Often, a child will take advantage of you in any way he can to get to do what he wants. Just when you think you’ve told him what is expected of him, he comes back with statements like:

“I didn’t understand what you were saying. I thought you meant …”

“I forgot.”

“I didn’t hear you.”

“You didn’t say that.”

The solid ground you thought you were standing on starts to shift, and as a parent you wind up thinking, Was I unclear? What did I tell him, anyway?

The first step in solving this problem is to write things down. When our six children were still at home, I (Barbara) really couldn’t remember everything I said. When you’re giving directions to so many, you do forget. I didn’t write down everything, but I did start a section in my notebook where I recorded penalties, disciplines, and rules on the issues that are very important.

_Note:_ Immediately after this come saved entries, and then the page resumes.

-- ==== Sys2Proof/Laws/State.lean ====
section
/-! SUPPORT. The small lemmas of the named updates of State, one per field per update, so that no
later proof unfolds a record update: completing a command, answering an access, and the named
updates of the decoder, the encoder and the frame codec. -/

namespace Sys2Proof.Machine

/-! ### `status <- c` (R13, R213) -/

@[simp] theorem State.complete_params (s : State) (c : Code) :
    (s.complete c).params = s.params := rfl
@[simp] theorem State.complete_code (s : State) (c : Code) : (s.complete c).code = c := rfl
@[simp] theorem State.complete_err (s : State) (c : Code) :
    (s.complete c).err = (s.err || c.isError) := rfl
@[simp] theorem State.complete_frmValid (s : State) (c : Code) :
    (s.complete c).frmValid = s.frmValid := rfl
@[simp] theorem State.complete_cfgWidth (s : State) (c : Code) :
    (s.complete c).cfgWidth = s.cfgWidth := rfl
@[simp] theorem State.complete_cfgChannels (s : State) (c : Code) :
    (s.complete c).cfgChannels = s.cfgChannels := rfl
@[simp] theorem State.complete_arg0 (s : State) (c : Code) : (s.complete c).arg0 = s.arg0 := rfl
@[simp] theorem State.complete_arg1 (s : State) (c : Code) : (s.complete c).arg1 = s.arg1 := rfl
@[simp] theorem State.complete_arg2 (s : State) (c : Code) : (s.complete c).arg2 = s.arg2 := rfl
@[simp] theorem State.complete_arg3 (s : State) (c : Code) : (s.complete c).arg3 = s.arg3 := rfl
@[simp] theorem State.complete_crcAcc (s : State) (c : Code) :
    (s.complete c).crcAcc = s.crcAcc := rfl
@[simp] theorem State.complete_encSt (s : State) (c : Code) : (s.complete c).encSt = s.encSt := rfl
@[simp] theorem State.complete_encBlk (s : State) (c : Code) :
    (s.complete c).encBlk = s.encBlk := rfl
@[simp] theorem State.complete_encZero (s : State) (c : Code) :
    (s.complete c).encZero = s.encZero := rfl
@[simp] theorem State.complete_encPtr (s : State) (c : Code) :
    (s.complete c).encPtr = s.encPtr := rfl
@[simp] theorem State.complete_encRem (s : State) (c : Code) :
    (s.complete c).encRem = s.encRem := rfl
@[simp] theorem State.complete_encOut (s : State) (c : Code) :
    (s.complete c).encOut = s.encOut := rfl
@[simp] theorem State.complete_decSt (s : State) (c : Code) : (s.complete c).decSt = s.decSt := rfl
@[simp] theorem State.complete_decCnt (s : State) (c : Code) :
    (s.complete c).decCnt = s.decCnt := rfl
@[simp] theorem State.complete_decOvf (s : State) (c : Code) :
    (s.complete c).decOvf = s.decOvf := rfl
@[simp] theorem State.complete_decBase (s : State) (c : Code) :
    (s.complete c).decBase = s.decBase := rfl
@[simp] theorem State.complete_decCap (s : State) (c : Code) :
    (s.complete c).decCap = s.decCap := rfl
@[simp] theorem State.complete_decLen (s : State) (c : Code) :
    (s.complete c).decLen = s.decLen := rfl
@[simp] theorem State.complete_frmLen (s : State) (c : Code) :
    (s.complete c).frmLen = s.frmLen := rfl
@[simp] theorem State.complete_frmCrc (s : State) (c : Code) :
    (s.complete c).frmCrc = s.frmCrc := rfl
@[simp] theorem State.complete_frmResp (s : State) (c : Code) :
    (s.complete c).frmResp = s.frmResp := rfl
@[simp] theorem State.complete_frmWval (s : State) (c : Code) :
    (s.complete c).frmWval = s.frmWval := rfl
@[simp] theorem State.complete_frmSval (s : State) (c : Code) :
    (s.complete c).frmSval = s.frmSval := rfl
@[simp] theorem State.complete_ram (s : State) (c : Code) : (s.complete c).ram = s.ram := rfl
@[simp] theorem State.complete_host (s : State) (c : Code) : (s.complete c).host = s.host := rfl
@[simp] theorem State.complete_resp (s : State) (c : Code) : (s.complete c).resp = s.resp := rfl

/-! ### The answer to a host access -/

@[simp] theorem State.answer_params (s : State) (b : BusStatus) (d : Word) :
    (s.answer b d).params = s.params := rfl
@[simp] theorem State.answer_code (s : State) (b : BusStatus) (d : Word) :
    (s.answer b d).code = s.code := rfl
@[simp] theorem State.answer_err (s : State) (b : BusStatus) (d : Word) :
    (s.answer b d).err = s.err := rfl
@[simp] theorem State.answer_frmValid (s : State) (b : BusStatus) (d : Word) :
    (s.answer b d).frmValid = s.frmValid := rfl
@[simp] theorem State.answer_cfgWidth (s : State) (b : BusStatus) (d : Word) :
    (s.answer b d).cfgWidth = s.cfgWidth := rfl
@[simp] theorem State.answer_cfgChannels (s : State) (b : BusStatus) (d : Word) :
    (s.answer b d).cfgChannels = s.cfgChannels := rfl
@[simp] theorem State.answer_arg0 (s : State) (b : BusStatus) (d : Word) :
    (s.answer b d).arg0 = s.arg0 := rfl
@[simp] theorem State.answer_arg1 (s : State) (b : BusStatus) (d : Word) :
    (s.answer b d).arg1 = s.arg1 := rfl
@[simp] theorem State.answer_arg2 (s : State) (b : BusStatus) (d : Word) :
    (s.answer b d).arg2 = s.arg2 := rfl
@[simp] theorem State.answer_arg3 (s : State) (b : BusStatus) (d : Word) :
    (s.answer b d).arg3 = s.arg3 := rfl
@[simp] theorem State.answer_crcAcc (s : State) (b : BusStatus) (d : Word) :
    (s.answer b d).crcAcc = s.crcAcc := rfl
@[simp] theorem State.answer_encSt (s : State) (b : BusStatus) (d : Word) :
    (s.answer b d).encSt = s.encSt := rfl
@[simp] theorem State.answer_encBlk (s : State) (b : BusStatus) (d : Word) :
    (s.answer b d).encBlk = s.encBlk := rfl
@[simp] theorem State.answer_encZero (s : State) (b : BusStatus) (d : Word) :
    (s.answer b d).encZero = s.encZero := rfl
@[simp] theorem State.answer_encPtr (s : State) (b : BusStatus) (d : Word) :
    (s.answer b d).encPtr = s.encPtr := rfl
@[simp] theorem State.answer_encRem (s : State) (b : BusStatus) (d : Word) :
    (s.answer b d).encRem = s.encRem := rfl
@[simp] theorem State.answer_encOut (s : State) (b : BusStatus) (d : Word) :
    (s.answer b d).encOut = s.encOut := rfl
@[simp] theorem State.answer_decSt (s : State) (b : BusStatus) (d : Word) :
    (s.answer b d).decSt = s.decSt := rfl
@[simp] theorem State.answer_decCnt (s : State) (b : BusStatus) (d : Word) :
    (s.answer b d).decCnt = s.decCnt := rfl
@[simp] theorem State.answer_decOvf (s : State) (b : BusStatus) (d : Word) :
    (s.answer b d).decOvf = s.decOvf := rfl
@[simp] theorem State.answer_decBase (s : State) (b : BusStatus) (d : Word) :
    (s.answer b d).decBase = s.decBase := rfl
@[simp] theorem State.answer_decCap (s : State) (b : BusStatus) (d : Word) :
    (s.answer b d).decCap = s.decCap := rfl
@[simp] theorem State.answer_decLen (s : State) (b : BusStatus) (d : Word) :
    (s.answer b d).decLen = s.decLen := rfl
@[simp] theorem State.answer_frmLen (s : State) (b : BusStatus) (d : Word) :
    (s.answer b d).frmLen = s.frmLen := rfl
@[simp] theorem State.answer_frmCrc (s : State) (b : BusStatus) (d : Word) :
    (s.answer b d).frmCrc = s.frmCrc := rfl
@[simp] theorem State.answer_frmResp (s : State) (b : BusStatus) (d : Word) :
    (s.answer b d).frmResp = s.frmResp := rfl
@[simp] theorem State.answer_frmWval (s : State) (b : BusStatus) (d : Word) :
    (s.answer b d).frmWval = s.frmWval := rfl
@[simp] theorem State.answer_frmSval (s : State) (b : BusStatus) (d : Word) :
    (s.answer b d).frmSval = s.frmSval := rfl
@[simp] theorem State.answer_ram (s : State) (b : BusStatus) (d : Word) :
    (s.answer b d).ram = s.ram := rfl
@[simp] theorem State.answer_host (s : State) (b : BusStatus) (d : Word) :
    (s.answer b d).host = s.host := rfl
@[simp] theorem State.answer_resp (s : State) (b : BusStatus) (d : Word) :
    (s.answer b d).resp = BusResult.mk b d := rfl
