-- ==== Sys2Proof/Tests/Slice0.lean ====
section
/-! SUPPORT. The model's own tests. Expected values are those of spec/95_test_vectors.md or of the
examples of the rules named. The witnesses show that the hypotheses of each statement of
Certificates/Slice0/Obligations.lean can be met, clause by clause. -/

namespace Sys2Proof.Tests

open Sys2Proof.Machine

/-! ### Well-formedness: each check refuses an ill-formed term -/

theorem test_suffix_refused :
    AsmLine.suffixOk { mnemonic := .nop, suffix := some .withCrc, operand := none } = false ∧
    AsmLine.suffixOk { mnemonic := .crcSpan, suffix := some .withCrc, operand := none } = false := by
  decide

theorem test_operand_presence_refused :
    AsmLine.operandPresenceOk { mnemonic := .encPull, suffix := none, operand := some 0 } = false ∧
    AsmLine.operandPresenceOk { mnemonic := .decPush, suffix := none, operand := none } = false := by
  decide

theorem test_operand_range_refused :
    AsmLine.operandRangeOk { mnemonic := .frmWord, suffix := none, operand := some 256 } = false := by
  decide

theorem test_ill_formed_lines_refused :
    AsmLine.wellFormed { mnemonic := .nop, suffix := some .withCrc, operand := none } = false ∧
    AsmLine.wellFormed { mnemonic := .encPull, suffix := none, operand := some 0 } = false ∧
    AsmLine.wellFormed { mnemonic := .frmWord, suffix := none, operand := some 256 } = false := by
  decide

theorem test_empty_ram_refused :
    Params.ramNonempty { ramSize := 0, base := 0 } = false ∧
    Params.wellFormed { ramSize := 0, base := 0 } = false := by decide

theorem test_oversized_ram_refused :
    Params.ramFitsWindow { ramSize := 65537, base := 0 } = false ∧
    Params.wellFormed { ramSize := 65537, base := 0 } = false := by decide

/-! ### Decoding: words written out from R85 -/

theorem test_decode_control :
    decode 0x00000000 = .ok .nop ∧ decode 0x01000000 = .ok .softReset ∧
    decode 0x02000000 = .ok .clrErr := by decide

theorem test_decode_crc :
    decode 0x10000000 = .ok .crcInit ∧ decode 0x11000031 = .ok (.crcByte 0x31) ∧
    decode 0x12000000 = .ok (.crcSpan false) ∧ decode 0x12010000 = .ok (.crcSpan true) := by decide

theorem test_decode_encoder :
    decode 0x20000000 = .ok .encStart ∧ decode 0x21000000 = .ok .encPull := by decide

theorem test_decode_decoder :
    decode 0x30000000 = .ok .decReset ∧ decode 0x310000FF = .ok (.decPush 0xFF) := by decide

theorem test_decode_build :
    decode 0x40000000 = .ok (.frmBuildShort false) ∧ decode 0x40010000 = .ok (.frmBuildShort true) ∧
    decode 0x41000000 = .ok (.frmBuildWrite false) ∧ decode 0x41010000 = .ok (.frmBuildWrite true) ∧
    decode 0x42000000 = .ok (.frmBuildNormal false) ∧
    decode 0x42010000 = .ok (.frmBuildNormal true) := by decide

theorem test_decode_verify :
    decode 0x48000000 = .ok .frmVerifyShort ∧ decode 0x49000000 = .ok .frmVerifyWrite ∧
    decode 0x4A000000 = .ok .frmVerifyNormal ∧ decode 0x50000003 = .ok (.frmWord 3) := by decide

/-- The words of L2-ILL. -/
def illegalWords : List Word :=
  [0x00000001, 0x00010000, 0x03000000, 0x10000001, 0x11010031, 0x12020000, 0x12000100, 0x21000001,
   0x22000000, 0x31000100, 0x40030000, 0x43000000, 0x48010000, 0x4B000000, 0x50000100, 0x51000000,
   0xFF000000]

theorem test_illegal_words : (illegalWords.all fun w => (decode w).toOption.isNone) = true := by
  decide +kernel

theorem test_decode_table_word :
    decodeTableWord 32 0x50000003 = some (.frmWord 3) ∧ decodeTableWord 32 0x03000000 = none := by
  decide

/-! ### One step of each command -/

/-- A block with the RAM of the examples (4096 bytes) holding `ram`, right after power-on. -/
def fresh (ram : Memory) : State := State.powerOn Params.ofExamples ram

/-- The RAM that holds the given bytes from an address up. -/
def cells : Nat → List Byte → Memory
  | _, [] => []
  | a, b :: rest => if b = 0x00 then cells (a + 1) rest else (a, b) :: cells (a + 1) rest

/-- The next state, where there is one. -/
def nextOf : Result → Option State
  | .next t => some t
  | .fault _ => none
  | .refused _ => none

/-- What registers read, in order, after a command. -/
def regsAfter (i : Instr) (s : State) (rs : List Reg) : Option (List Word) :=
  (nextOf (exec i s)).map fun t => rs.map t.readReg

/-- The `n` RAM bytes from an address after a command. -/
def bytesAfter (i : Instr) (s : State) (a n : Nat) : Option (List Byte) :=
  (nextOf (exec i s)).map fun t => t.ram.bytes a n

/-- A state whose STATUS reads 0x00000182 (R200's example). -/
def failed : State := { fresh [] with code := .errBounds, err := true }

/-- A state whose STATUS reads 0x00000382 (R202's example). -/
def failedVerified : State := { failed with frmValid := true }

theorem test_nop_keeps_err : regsAfter .nop failed [.status] = some [0x100] := by decide

theorem test_clr_err_keeps_frm_valid :
    failedVerified.readReg .status = 0x382 ∧
    regsAfter .clrErr failedVerified [.status] = some [0x200] := by decide

/-- L2-CTL: CFG = 403, CRC_ACC = 1234, STATUS = 385, RAM[0] = 07. -/
def busy : State :=
  { fresh (cells 0 [0x07]) with
    cfgWidth := 3, cfgChannels := 4, crcAcc := 0x1234, code := .decComplete, err := true,
    frmValid := true }

theorem test_soft_reset :
    busy.readReg .cfg = 0x403 ∧
    regsAfter .softReset busy [.status, .cfg, .crcAcc] = some [0, 0, 0xFFFF] ∧
    bytesAfter .softReset busy 0 1 = some [0x07] := by decide

theorem test_crc_init : regsAfter .crcInit busy [.crcAcc] = some [0xFFFF] := by decide

theorem test_crc_byte :
    regsAfter (.crcByte 0x31) (fresh []) [.crcAcc, .status] = some [0xC782, 0] ∧
    regsAfter (.crcByte 0xFF) (fresh []) [.crcAcc] = some [0xFF00] := by decide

All chores, for example, were written out and posted in the kitchen. I spell out what a clean kitchen looks like. This prevents our children from taking advantage of any fuzziness in our directions.

After establishing that foundation, challenge your teens when you think they are not being truthful: “Now, I know you heard me” or “I think you selectively chose not to hear me. And I want you to know that’s a lie; that’s not the truth.” Discipline may be appropriate. You may also want to warn them that persisting in this behavior will lead to bad consequences in the future: “When you are an adult, you can pretend not to hear, but it will get you fired from a job.”

Disciplining deceit

So what happens if you catch your child red-handed in a lie?

Let’s say your daughter spent the night with a friend and told you the next day that they watched a clean family movie. Then you learn that the movie was anything but clean and that she knew it all along.

After uncovering the lie, one of your assets as a parent is to delay punishment—not too long, but long enough to let the child’s imagination run a bit wild. Take a few hours or even wait overnight. Set your game plan. Stick your heads together and pray over your options.

When you meet with your child, first find out why he felt the need to lie to you. Is there something amiss in your relationship? Does he feel overly restricted?

Don’t let your child rationalize the deceit. He may try to take the offense back into that gray area.

Then, choose a consequence that involves restricting something your child loves to do. On one occasion, we disciplined one of our boys by telling him he couldn’t be part of his baseball team for a game; he had to sit on the sidelines and watch, and he was their top pitcher. That was a memorable punishment for him. For our girls, grounding them from the phone, their favorite source of social interaction, was a painful penalty. We eventually added e-mail to the list of privileges to remove as a discipline.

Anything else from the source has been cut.